Dh with ptsd has been drinking this weekend and we quarreled

46 replies

Flyingfish2019 · 19/08/2019 05:32

Just need to rant. My dh has ptsd. He does not really drink a lot but I am unhappy he drinks at all, because I think we shouldn’t.
This weekend he had his buddy staying here and they stayed awake and drank until the early morning hours. The started joyfully shouting and I woke up. They were in high spirits, but I got mad at them and told them to stop drinking hey were really, really drunk. We quarreled.
Dh told me he sometimes needs to drink in order to relax (because of having ptsd) and his friend even agreed with him.
Next night hubby did not sleep well and as a result I did not sleep well and I have a thousand to-dos this week.
Just learned about some of the to-dos this weekend.

OP posts:
Vasya · 19/08/2019 08:52

I can't believe how many people think it's absolutely fine that he woke OP in the night by drunkenly shouting. Nobody should have to put up with that kind of selfishness.
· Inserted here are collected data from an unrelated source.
-- ==== Sys2Proof/Machine/Fetch.lean ====
section
/-! DEFINITION. The fetch and decode stages of a step (R81, R82, R64), and placing an instruction's bytes where the next
fetch reads them. -/

namespace Sys2Proof.Machine

open Sys2Proof

/-- Fetch: the opcode byte at pc (R81). -/
def fetchOpcode (s : State) : Except FatalError Byte := memRead .fetch s.pc s

/-- The k-th operand byte of an instruction of `n` bytes: read only where the instruction has one (R82). -/
def fetchOperand (n k : Nat) (s : State) : Except FatalError Byte :=
  if k < n then memRead .operand ((s.pc + k : Nat) : Int) s else .ok 0

/-- Decode: look the opcode up, then read the operand bytes its length implies, then check the register indices
(R82, R64, R84). -/
def fetchInstr (op : Byte) (s : State) : Except FatalError Instr :=
  match Opcode.ofByte op with
  | none => .error (.unknownInstruction op)
  | some o => do
    let op1 ← fetchOperand o.length 1 s
    let op2 ← fetchOperand o.length 2 s
    match firstBadIndex o.format op1 op2 with
    | some i => .error (.outOfRange .registerIndex i.toNat)
    | none => return o.assemble op1 op2

/-- Memory with bytes placed at consecutive addresses from `a`; a byte whose address is above 255 is left out, since no
cell has it (R40). -/
def placeBytes : Nat → List Byte → List Host.Cell → List Host.Cell
  | _, [], m => m
  | a, b :: bs, m => placeBytes (a + 1) bs (if a < Config.memSize then Memory.put m a b else m)

/-- The instruction's bytes at pc, in the RUNNING state that a fetch needs (R80). -/
def placeAtPc (bs : List Byte) (s : State) : State :=
  { s with mem := placeBytes s.pc bs s.mem, run := .running }

end Sys2Proof.Machine
end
WhenWillItBeCold · 19/08/2019 09:54

@Vasya exactly this!

AngelasAshes · 19/08/2019 13:47

@MrsKittyFane1
Yes I know from personal experience that people with PTSD have a higher risk of alcohol dependency. I said that in my first post before you decided to quote a rehab page directed towards addicts.
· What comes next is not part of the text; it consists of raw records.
-- ==== Sys2Proof/Laws/Step.lean ====
section
/-! SUPPORT. What a fetch answers, and what one step can do. -/

namespace Sys2Proof.Machine

open Sys2Proof

/-- An opcode is fetched: it is the byte at pc, which lies in 0..255 (R81). -/
theorem fetchOpcode_ok {s : State} {op : Byte} (h : fetchOpcode s = .ok op) : s.pc < 256 ∧ s.byteAt s.pc = some op := by
  obtain ⟨n, hn, hlt, hb⟩ := memRead_ok h
  have : n = s.pc := by omega
  exact this ▸ ⟨hlt, hb⟩

/-- The fetch of a cell that holds a byte (R81). -/
theorem fetchOpcode_some {s : State} {op : Byte} (hpc : s.pc < 256) (h : s.byteAt s.pc = some op) :
    fetchOpcode s = .ok op := by
  simp only [fetchOpcode, memRead_of_lt _ s hpc, h]

/-- An operand byte is fetched: where the instruction has it, it is the byte at pc + k, which lies in 0..255 (R82). -/
theorem fetchOperand_ok {n k : Nat} {s : State} {b : Byte} (h : fetchOperand n k s = .ok b) (hk : k < n) :
    s.pc + k < 256 ∧ s.byteAt (s.pc + k) = some b := by
  unfold fetchOperand at h
  rw [if_pos hk] at h
  obtain ⟨m, hm, hlt, hb⟩ := memRead_ok h
  have : m = s.pc + k := by omega
  exact this ▸ ⟨hlt, hb⟩

/-- The fetch of an operand byte whose cell holds one (R82). -/
theorem fetchOperand_some {n k : Nat} {s : State} {b : Byte} (hk : k < n) (hlt : s.pc + k < 256)
    (h : s.byteAt (s.pc + k) = some b) : fetchOperand n k s = .ok b := by
  unfold fetchOperand
  rw [if_pos hk, memRead_of_lt _ s hlt, h]

/-- An operand byte the instruction does not have is not read (R82). -/
theorem fetchOperand_absent {n k : Nat} (s : State) (hk : ¬ k < n) : fetchOperand n k s = .ok 0 := by
  unfold fetchOperand
  rw [if_neg hk]

/-- The opcode fetch depends on memory and pc only (R81). -/
theorem fetchOpcode_congr {s t : State} (hm : t.mem = s.mem) (hp : t.pc = s.pc) : fetchOpcode t = fetchOpcode s := by
  simp only [fetchOpcode, memRead_congr _ _ hm, hp]

/-- An operand byte's fetch depends on memory and pc only (R82). -/
theorem fetchOperand_congr (n k : Nat) {s t : State} (hm : t.mem = s.mem) (hp : t.pc = s.pc) :
    fetchOperand n k t = fetchOperand n k s := by
  simp only [fetchOperand, memRead_congr _ _ hm, hp]

/-- The decode stage depends on the opcode, memory and pc only (R82). -/
theorem fetchInstr_congr (op : Byte) {s t : State} (hm : t.mem = s.mem) (hp : t.pc = s.pc) :
    fetchInstr op t = fetchInstr op s := by
  simp only [fetchInstr, fetchOperand_congr _ _ hm hp]

/-- An instruction is fetched: its opcode is the one looked up, it is well formed, and its bytes lie in 0..255
(R64, R65, R82). -/
theorem fetchInstr_ok {op : Byte} {s : State} {i : Instr} (h : fetchInstr op s = .ok i) (hpc : s.pc < 256) :
    ∃ a b, Opcode.ofByte op = some i.opcode ∧ i = i.opcode.assemble a b ∧ i.wellFormed = true ∧
      s.pc + i.opcode.length ≤ 256 := by
  unfold fetchInstr at h
  split at h
  · cases h
  · rename_i o ho
    obtain ⟨a, ha, h⟩ := bind_ok h
    obtain ⟨b, hb, h⟩ := bind_ok h
    split at h
    · cases h
    · rename_i hbad
      cases h
      refine ⟨a, b, by simpa using ho, by simp, (firstBadIndex_none_iff o a b).1 hbad, ?_⟩
      rw [opcode_assemble]
      have hl := length_range o
      by_cases h2 : 2 < o.length
      · have := (fetchOperand_ok hb h2).1
        omega
      · by_cases h1 : 1 < o.length
        · have := (fetchOperand_ok ha h1).1
          omega
        · omega

/-- What one step can do (R84): it runs only in RUNNING; the opcode fetch raises; or the opcode goes into IR and then
decode raises, or the decoded instruction's effect is committed. -/
theorem step_cases {s t : State} (h : step s = .next t) :
    s.run = .running ∧
      ((∃ e, fetchOpcode s = .error e ∧ t = raise e s) ∨
       (∃ op, s.pc < 256 ∧ s.byteAt s.pc = some op ∧
         ((∃ e, fetchInstr op (setIr op s) = .error e ∧ t = raise e (setIr op s)) ∨
          (∃ i, fetchInstr op (setIr op s) = .ok i ∧ exec i (setIr op s) = .next t)))) := by
  unfold step at h
  split at h
  · cases h
  · cases h
  · rename_i hrun
    refine ⟨hrun, ?_⟩
    split at h
    · rename_i e he
      cases h
      exact .inl ⟨e, he, rfl⟩
    · rename_i op hop
      obtain ⟨hpc, hb⟩ := fetchOpcode_ok hop
      refine .inr ⟨op, hpc, hb, ?_⟩
      split at h
      · rename_i e he
        cases h
        exact .inl ⟨e, he, rfl⟩
      · rename_i i hi
        exact .inr ⟨i, hi, h⟩

end Sys2Proof.Machine
end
But you are wrong to assume that any alcohol is “lethal to those with MH problems” and that just touching the stuff will result in a drink problem.

Her DH is consuming on average 8-16 units alcohol a week...which is well below the 21 units recommended by NHS for a man. There is zero evidence that he is going to have a drink problem.

Acting like a person with PTSD cannot drink responsibly is infantilising us. We are not all doomed to become drunks.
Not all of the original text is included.